Brain-death, PVS, and Medical misdiagnoses

By Dave Andrusko

Jahi McMath

Jahi McMath

Few topics intrigue me more than why “trends” develop, or, better put, why “givens” that have gone essentially unchallenged suddenly begin to lose their authority.

We’ve written about many of them at NRL News Today, including the ever-so-gradual-acknowledgement found in corners of the Media Establishment that aborting a child who has been diagnosed with a “fatal anomaly” is not automatically a good decision for parents or the child.

Likewise, as an article in the Seattle Times Wednesday illustrates, “More families now challenging doctors’ brain-death diagnoses.”

The caption under the accompanying photo illustrates one major reason why:

Anahita Meshkin, who has been in a coma for eight years and had been declared brain dead, lies in bed and is hooked up to machines at her care facility in Walnut Creek, Calif., on May 10. Doctors now say she is not brain dead.

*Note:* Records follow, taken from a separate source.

/-- 42_framer_tx.md R173: a framer command that fails after acceptance sets `FRFAIL`, leaves `FR_STATE`
where the failing step found it (for `FR_BUILD` `EMPTY` in steps 1 and 2, `CONTROL_PLACED` in steps 4 and 5), so
never a frame `READY`, keeps `TXSAMP` and everything that is not the framer's; and while `FRFAIL = 1` the six
commands are rejected with SequenceError. -/
def Obligations.FailedFrameIsDiscarded : Prop :=
  (∀ (i : Instr) (s t : State), i ∈ [Instr.frBuild, .frCtrl, .frData, .frMod] →
    s.status.busy = false → acceptable i s = true → exec i s = .next t → t.status.busy = false →
    t.err ≠ 0 →
    t.status = { s.status with errv := true, done := true, frfail := true } ∧
    t.frState ≠ .ready ∧ t.frState ≠ .modulated ∧ (i ≠ .frBuild → t.frState = s.frState) ∧
    (i = .frBuild → s.frState = .empty ∧
      ((t.frState = .empty ∧ (t.err = 3 ∨ (t.err = 7 ∧ t.errInfo = 1))) ∨
        (t.frState = .controlPlaced ∧ (t.err = 4 ∨ (t.err = 7 ∧ t.errInfo = 2))))) ∧
    { t with
      err := s.err, errInfo := s.errInfo, status := s.status, frState := s.frState, sci := s.sci
      sciBits := s.sciBits, crcBits := s.crcBits, frOut := s.frOut, txgrid := s.txgrid
      chestCfg := s.chestCfg, backends := s.backends, draws := s.draws, out := s.out } = s) ∧
  ∀ (i : Instr) (s : State), i ∈ [Instr.frBuild, .frCtrl, .frData, .frMod, .rxLoop, .schStart] →
    s.status.busy = false → s.status.frfail = true → exec i s = .next (afterError 9 (encode i) s)

/-- 42_framer_tx.md R167, R171, R172: `FR_MOD` makes the sample buffer, zeroes the transmit grid and leaves
the frame `READY`; `FR_CLEAR` discards the frame. -/
def Obligations.FramerModulationAndClear : Prop :=
  ∀ s : State, s.status.busy = false →
    (∀ (x : Samples) (q : List (Answer Samples)),
      s.status.cellv = true → s.status.frfail = false → s.frState = .dataPlaced →
      s.backends.modulate = .reply x :: q →
      hostWrite cmdWord 0x00000023 s = exec .frMod s ∧
      exec .frMod s = .next (afterOk
        { s with
          txsamp := x
          txgrid := Grid.zero s.cell.nprb.toNat
          frState := .ready
          backends := { s.backends with modulate := q }
          out := .call (.modulate s.txgrid) :: s.out })) ∧
    hostWrite cmdWord 0x00000024 s = exec .frClear s ∧
    exec .frClear s = .next (afterOk
      { s with
        txgrid := if s.status.cellv then Grid.zero s.cell.nprb.toNat else Grid.empty
        txsamp := Samples.empty
        frOut := { ctrlOff := 0, dataStart := 0, dataNprb := 0, scrid := 0, rv := 0 }
        frState := .empty
        status := { s.status with frfail := false } })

The other obvious explanation is Jahi McMath, the Oakland, California, teen who was declared brain-dead in 2013 after complications from tonsil surgery. Her family fought back and eventually, a judge allowed Jahi’s family to remove her to a facility in New Jersey. Her family insists she was never brain dead in the first place and continues to show progress.

The family’s attorney, Chris Dolan, “has become an unlikely leader in a growing resistance to the medical establishment’s long-standing determination that the loss of brain activity equals death,” according to reporter David Debolt.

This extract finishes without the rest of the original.